*Work order:*
Go through the records below and copy out every line that contains the word "buffers".

Items listed in a dataset:
###

/-- The walk from level `level`, whose table is at `table`, with `fuel` levels to go. DEDUCED: TIER 1 and 3 of an entry that is not
present above level 2, where no page can be mapped, leave the address unmapped (log 16). -/
def State.walkFrom (s : State) (va : Nat) : Nat → Nat → Nat → Walk
  | 0, _, _ => .unmapped
  | fuel + 1, level, table =>
    let idx := match level with
      | 0 => fld va 39 13 | 1 => fld va 30 9 | 2 => fld va 21 9 | _ => fld va 16 5
    let ea := table + 8 * idx
    let e := s.physNat ea 8
    if s.hbmDown != [] && decide (ea < 2 ^ 39) && s.hbmDown.contains (Config.hbmChannel ea) then .waits
    else if pteBad level e then .malformed level
    else if bit e 0 then
      if bit e 1 then .page ea (pteAddr e) (pageSize level) else s.walkFrom va fuel (level + 1) (pteAddr e)
    else if level ≤ 1 then .unmapped
    else match fld e 4 2 with
      | 1 => .demand ea (pageSize level)
      | 3 => .storage ea (pageSize level) (fld e 8 44)
      | _ => .unmapped

/-- The walk for a virtual address outside the heap window (R326). -/
def State.walk (s : State) (vi va : Nat) : Walk :=
  let root := s.cfgGet Config.nPtRoot vi
  if root = 0 ∨ 2 ^ 52 ≤ va then .unmapped else s.walkFrom va 4 0 (root * 1048576)

/-- `va` lies in the heap window (R325). -/
def State.inHeap (s : State) (vi va : Nat) : Bool :=
  decide (s.cfgGet Config.nHeapBase vi * 2097152 ≤ va) && decide (va < s.cfgGet Config.nHeapLimit vi * 2097152)

/-- The facet's buffer behind a core's (R327). -/
def facetBuffer (core : Nat) : Nat := 1000 + core / 32

/-- The translation that buffer `b` holds for `va` (R327). -/
def State.transIn (s : State) (b vi va : Nat) : Option Trans :=
  s.tlb.find? fun x => decide (x.at_ = b ∧ x.vi = vi ∧ x.va ≤ va ∧ va < x.va + x.size)

/-- The translation held for `va` by the core whose access it is, or else by its facet (R327). -/
def State.trans? (s : State) (vi va : Nat) : Option Trans :=
  match s.transIn s.issue.core vi va with
  | some x => some x
  | none => s.transIn (facetBuffer s.issue.core) vi va

/-- The set of a translation, by the number of its page: 128 sets in a core's buffer and 2,048 in a facet's (R327). -/
def Trans.set (x : Trans) : Nat := x.va / x.size % (if x.at_ < 1000 then 128 else 2048)

/-- A translation enters its buffer, whose set holds 8 in a core and 16 in a facet (R327). DESIGN CHOICE: the set is the page's number modulo
the sets, and the oldest translation of a full set gives way (log 53). -/
def State.holdTrans (s : State) (x : Trans) : State :=
  let here := s.tlb.filter fun y => y.at_ == x.at_ && y.set == x.set
  let ways := if x.at_ < 1000 then 8 else 16
  { s with tlb := (if here.length < ways then s.tlb else match here with
      | y :: _ => s.tlb.erase y
      | [] => s.tlb) ++ [x] }

/-- A page's translation enters the buffers of the core whose access it is and of its facet (R327). -/
def State.fillTrans (s : State) (vi va size base : Nat) : State :=
  (s.holdTrans ⟨facetBuffer s.issue.core, vi, va, size, base⟩).holdTrans ⟨s.issue.core, vi, va, size, base⟩

/-- The accesses that follow are core `c`'s; those of no core have number 128, with buffers of their own (R327, log 53). -/
def State.atCore (s : State) (c : Nat) : State := { s with issue := { s.issue with core := c } }

/-- The translations of virtual interface `vi` for some addresses are discarded (R327). -/
def State.dropTrans (s : State) (vi lo n : Nat) : State :=
  { s with tlb := s.tlb.filter fun x => !decide (x.vi = vi ∧ x.va < lo + n ∧ lo < x.va + x.size) }

/-- Where a line of a page under a live move is: lines that the pointer has passed are at the destination (R331, R426). -/
def State.moved (s : State) (pa : Nat) : Nat :=
  match s.migs.find? (fun m => m.auto.isNone && decide (m.src ≤ pa) && decide (pa < m.src + 64 * m.lines)) with
  | some m => if (pa - m.src) / 64 < m.pos then m.dst + (pa - m.src) else pa
  | none => pa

###

*Solution for this exercise:*
/-- A page's translation enters the buffers of the core whose access it is and of its facet (R327). -/
/-- The accesses that follow are core `c`'s; those of no core have number 128, with buffers of their own (R327, log 53). -/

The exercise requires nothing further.